#### TO DO:
Please copy every line with the string "spans" from the entries below.

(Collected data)
-.-.-
-- ==== Sys2Proof/Config.lean ====
section
/-!
DEFINITION. What an implementation fixes and the free values the spec leaves open. An `opaque` constant has no body:
nothing can be proved of its value.
-/
namespace Sys2Proof.Config

/-- A fresh free value for each count (log 15): sensors at a snapshot, evicted cache lines. -/
opaque freeValue : Nat → BitVec 64

/-- TINFO's VALUE where the spec names a value the cause does not have (log 15): by case, 0 a pipe with no segment, 1 a
space-1 descriptor's core. -/
opaque openValue : Nat → BitVec 48

/-- A unit the configuration record fuses off: a core by 64 * die + core (R4; log 13). -/
opaque fusedOff : List Byte → Nat → Bool

/-- Whether a partition spans a package of the pod (R379; log 8). -/
opaque spans : Nat → Nat → Bool

/-- The detail code of a mailbox reply where the spec gives none, by the request's place in the machine's history (log 15). -/
opaque replyDetail : Nat → BitVec 16

/-- Whether a fetch takes a word of a bank as it stood before a ferry packet wrote it (R198; log 5): by the context's bundle
count, the address and the age of the write. -/
opaque fetchOld : Nat → Nat → Nat → Bool

/-- The answers of SPDM and MCTP whose contents the spec leaves to those protocols, by request code (log 13). -/
opaque protocolAnswer : Nat → List Byte

/-- SHA-256 of a byte string (R383, R385); the spec names the function and does not define it (log 13). -/
opaque sha256 : List Byte → BitVec 256

/-- The boot ROM's check of an image's signature (R383; log 13). -/
opaque signatureOk : List Byte → Bool

/-- An image's security version (R383; log 13). -/
opaque securityVersion : List Byte → Nat

/-- The lowest security version a configuration record admits (R383; log 13). -/
opaque minimumVersion : List Byte → Nat

/-- A signature by the device identity key (R385; log 13). -/
opaque sign : List Byte → List Byte

/-- The certificate chain of slot 0 (R385; log 13). -/
opaque certificateChain : List Byte

/-- The firmware's privileged routines, word by word (R161; log 13). -/
opaque firmwareRoutine : Nat → Word

/-- The firmware and configuration images the module is made with, by kind (R384; log 13). -/
opaque factoryImage : Nat → List Byte

end Sys2Proof.Config
end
-.-.-
#### SOLUTION TO THE EXERCISE:
/-- Whether a partition spans a package of the pod (R379; log 8). -/
opaque spans : Nat → Nat → Bool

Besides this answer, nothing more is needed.